# Task item
For the data below, restate word for word only the lines from the line containing "def execPaceFault (d" through the line containing "def execMcWatchdog (t", both ends included.

(Stored records)
● ● ●

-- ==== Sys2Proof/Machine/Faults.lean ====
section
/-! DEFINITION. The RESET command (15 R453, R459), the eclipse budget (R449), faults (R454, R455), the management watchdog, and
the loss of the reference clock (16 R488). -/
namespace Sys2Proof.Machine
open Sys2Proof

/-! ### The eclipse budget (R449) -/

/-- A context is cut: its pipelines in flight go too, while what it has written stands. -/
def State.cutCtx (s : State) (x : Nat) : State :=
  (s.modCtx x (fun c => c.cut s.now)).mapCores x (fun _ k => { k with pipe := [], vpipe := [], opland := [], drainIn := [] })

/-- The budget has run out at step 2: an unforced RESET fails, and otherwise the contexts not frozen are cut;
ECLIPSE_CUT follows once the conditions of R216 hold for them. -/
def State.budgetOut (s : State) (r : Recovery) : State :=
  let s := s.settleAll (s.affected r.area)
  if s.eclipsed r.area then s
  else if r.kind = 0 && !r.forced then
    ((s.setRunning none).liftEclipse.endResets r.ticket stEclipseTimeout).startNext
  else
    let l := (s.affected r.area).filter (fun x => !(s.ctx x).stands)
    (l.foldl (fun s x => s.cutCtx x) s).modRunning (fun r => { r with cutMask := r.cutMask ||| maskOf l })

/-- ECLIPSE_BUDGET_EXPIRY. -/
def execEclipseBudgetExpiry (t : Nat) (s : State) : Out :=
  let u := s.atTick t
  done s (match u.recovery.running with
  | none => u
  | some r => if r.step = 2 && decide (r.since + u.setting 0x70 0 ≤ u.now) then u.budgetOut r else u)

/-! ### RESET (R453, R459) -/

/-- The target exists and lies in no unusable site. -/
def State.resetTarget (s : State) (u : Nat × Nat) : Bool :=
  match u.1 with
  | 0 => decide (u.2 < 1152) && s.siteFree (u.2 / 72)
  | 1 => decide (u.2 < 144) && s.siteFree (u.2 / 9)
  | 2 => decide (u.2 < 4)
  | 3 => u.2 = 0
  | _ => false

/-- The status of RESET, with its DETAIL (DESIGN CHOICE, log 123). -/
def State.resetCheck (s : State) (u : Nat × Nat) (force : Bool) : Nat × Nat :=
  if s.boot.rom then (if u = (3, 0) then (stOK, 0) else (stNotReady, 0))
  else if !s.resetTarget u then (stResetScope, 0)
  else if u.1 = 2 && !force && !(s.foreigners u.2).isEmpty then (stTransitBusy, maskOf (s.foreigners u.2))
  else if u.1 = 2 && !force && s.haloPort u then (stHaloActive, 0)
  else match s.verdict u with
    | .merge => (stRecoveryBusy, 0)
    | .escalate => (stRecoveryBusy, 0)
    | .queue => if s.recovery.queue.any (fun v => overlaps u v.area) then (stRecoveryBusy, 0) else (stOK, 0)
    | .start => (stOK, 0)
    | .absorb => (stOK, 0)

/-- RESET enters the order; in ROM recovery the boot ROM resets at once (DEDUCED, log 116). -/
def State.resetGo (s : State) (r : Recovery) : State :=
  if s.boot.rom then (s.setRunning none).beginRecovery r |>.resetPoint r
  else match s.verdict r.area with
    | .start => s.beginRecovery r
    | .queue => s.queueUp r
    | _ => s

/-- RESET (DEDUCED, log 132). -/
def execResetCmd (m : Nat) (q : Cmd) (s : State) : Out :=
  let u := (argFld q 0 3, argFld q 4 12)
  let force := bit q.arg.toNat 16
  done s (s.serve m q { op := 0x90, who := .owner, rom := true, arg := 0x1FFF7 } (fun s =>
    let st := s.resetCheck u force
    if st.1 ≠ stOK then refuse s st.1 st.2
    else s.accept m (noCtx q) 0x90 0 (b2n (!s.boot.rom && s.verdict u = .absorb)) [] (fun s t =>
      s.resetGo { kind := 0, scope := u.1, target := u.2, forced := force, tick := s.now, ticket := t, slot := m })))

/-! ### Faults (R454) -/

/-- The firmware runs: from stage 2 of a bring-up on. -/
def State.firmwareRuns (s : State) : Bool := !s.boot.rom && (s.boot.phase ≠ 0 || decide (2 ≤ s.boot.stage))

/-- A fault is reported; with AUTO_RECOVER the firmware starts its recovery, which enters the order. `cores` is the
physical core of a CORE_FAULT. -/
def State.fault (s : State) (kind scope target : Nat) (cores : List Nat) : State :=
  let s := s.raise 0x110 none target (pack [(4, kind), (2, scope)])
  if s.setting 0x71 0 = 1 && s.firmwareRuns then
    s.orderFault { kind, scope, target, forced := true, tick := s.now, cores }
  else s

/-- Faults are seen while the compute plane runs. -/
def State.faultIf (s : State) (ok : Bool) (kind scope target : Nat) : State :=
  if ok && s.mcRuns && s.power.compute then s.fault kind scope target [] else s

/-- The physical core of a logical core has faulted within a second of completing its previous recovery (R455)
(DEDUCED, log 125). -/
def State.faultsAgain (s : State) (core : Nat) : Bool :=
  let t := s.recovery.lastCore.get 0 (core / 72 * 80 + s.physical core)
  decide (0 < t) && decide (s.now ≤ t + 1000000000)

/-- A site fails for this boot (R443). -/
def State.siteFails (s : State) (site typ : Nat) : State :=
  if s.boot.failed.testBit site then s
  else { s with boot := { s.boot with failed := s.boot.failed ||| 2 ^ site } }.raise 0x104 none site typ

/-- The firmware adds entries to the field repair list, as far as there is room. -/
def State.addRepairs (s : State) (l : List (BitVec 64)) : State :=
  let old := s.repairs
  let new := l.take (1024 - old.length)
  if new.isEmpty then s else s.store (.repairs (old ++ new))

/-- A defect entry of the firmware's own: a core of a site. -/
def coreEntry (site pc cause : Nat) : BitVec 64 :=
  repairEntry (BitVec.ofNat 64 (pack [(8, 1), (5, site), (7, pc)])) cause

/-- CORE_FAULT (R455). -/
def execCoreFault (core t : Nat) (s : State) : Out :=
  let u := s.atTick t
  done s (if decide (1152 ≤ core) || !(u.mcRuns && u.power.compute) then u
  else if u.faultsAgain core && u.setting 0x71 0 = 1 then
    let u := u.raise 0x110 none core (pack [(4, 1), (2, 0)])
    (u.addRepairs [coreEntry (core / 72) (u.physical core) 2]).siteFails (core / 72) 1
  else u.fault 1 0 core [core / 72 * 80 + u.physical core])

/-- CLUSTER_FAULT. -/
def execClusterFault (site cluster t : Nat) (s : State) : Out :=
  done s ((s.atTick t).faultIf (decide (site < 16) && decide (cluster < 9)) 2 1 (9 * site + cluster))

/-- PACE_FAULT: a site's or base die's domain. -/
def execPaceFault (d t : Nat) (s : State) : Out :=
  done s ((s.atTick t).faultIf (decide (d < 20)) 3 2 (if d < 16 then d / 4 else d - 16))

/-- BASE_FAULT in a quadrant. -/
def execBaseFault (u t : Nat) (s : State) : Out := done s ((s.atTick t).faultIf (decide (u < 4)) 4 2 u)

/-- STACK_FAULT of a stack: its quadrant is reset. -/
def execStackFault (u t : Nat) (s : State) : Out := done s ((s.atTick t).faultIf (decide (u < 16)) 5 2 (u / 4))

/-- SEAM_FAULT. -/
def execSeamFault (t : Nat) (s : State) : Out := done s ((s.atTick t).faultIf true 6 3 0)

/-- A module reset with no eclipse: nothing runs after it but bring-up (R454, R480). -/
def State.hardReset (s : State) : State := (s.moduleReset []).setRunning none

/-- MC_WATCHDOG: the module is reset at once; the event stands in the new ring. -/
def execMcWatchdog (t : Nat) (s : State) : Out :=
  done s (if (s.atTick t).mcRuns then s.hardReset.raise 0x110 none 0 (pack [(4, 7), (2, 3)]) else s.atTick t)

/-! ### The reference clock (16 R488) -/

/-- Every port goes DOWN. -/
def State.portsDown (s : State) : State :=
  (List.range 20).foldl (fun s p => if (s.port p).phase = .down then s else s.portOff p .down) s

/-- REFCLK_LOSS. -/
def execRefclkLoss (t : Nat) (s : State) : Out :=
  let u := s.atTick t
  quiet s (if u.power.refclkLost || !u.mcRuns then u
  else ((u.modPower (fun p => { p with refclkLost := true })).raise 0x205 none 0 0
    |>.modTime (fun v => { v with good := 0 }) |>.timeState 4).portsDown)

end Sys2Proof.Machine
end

● ● ●

# Result for this exercise
def execPaceFault (d t : Nat) (s : State) : Out :=
  done s ((s.atTick t).faultIf (decide (d < 20)) 3 2 (if d < 16 then d / 4 else d - 16))

/-- BASE_FAULT in a quadrant. -/
def execBaseFault (u t : Nat) (s : State) : Out := done s ((s.atTick t).faultIf (decide (u < 4)) 4 2 u)

/-- STACK_FAULT of a stack: its quadrant is reset. -/
def execStackFault (u t : Nat) (s : State) : Out := done s ((s.atTick t).faultIf (decide (u < 16)) 5 2 (u / 4))

/-- SEAM_FAULT. -/
def execSeamFault (t : Nat) (s : State) : Out := done s ((s.atTick t).faultIf true 6 3 0)

/-- A module reset with no eclipse: nothing runs after it but bring-up (R454, R480). -/
def State.hardReset (s : State) : State := (s.moduleReset []).setRunning none

/-- MC_WATCHDOG: the module is reset at once; the event stands in the new ring. -/
def execMcWatchdog (t : Nat) (s : State) : Out :=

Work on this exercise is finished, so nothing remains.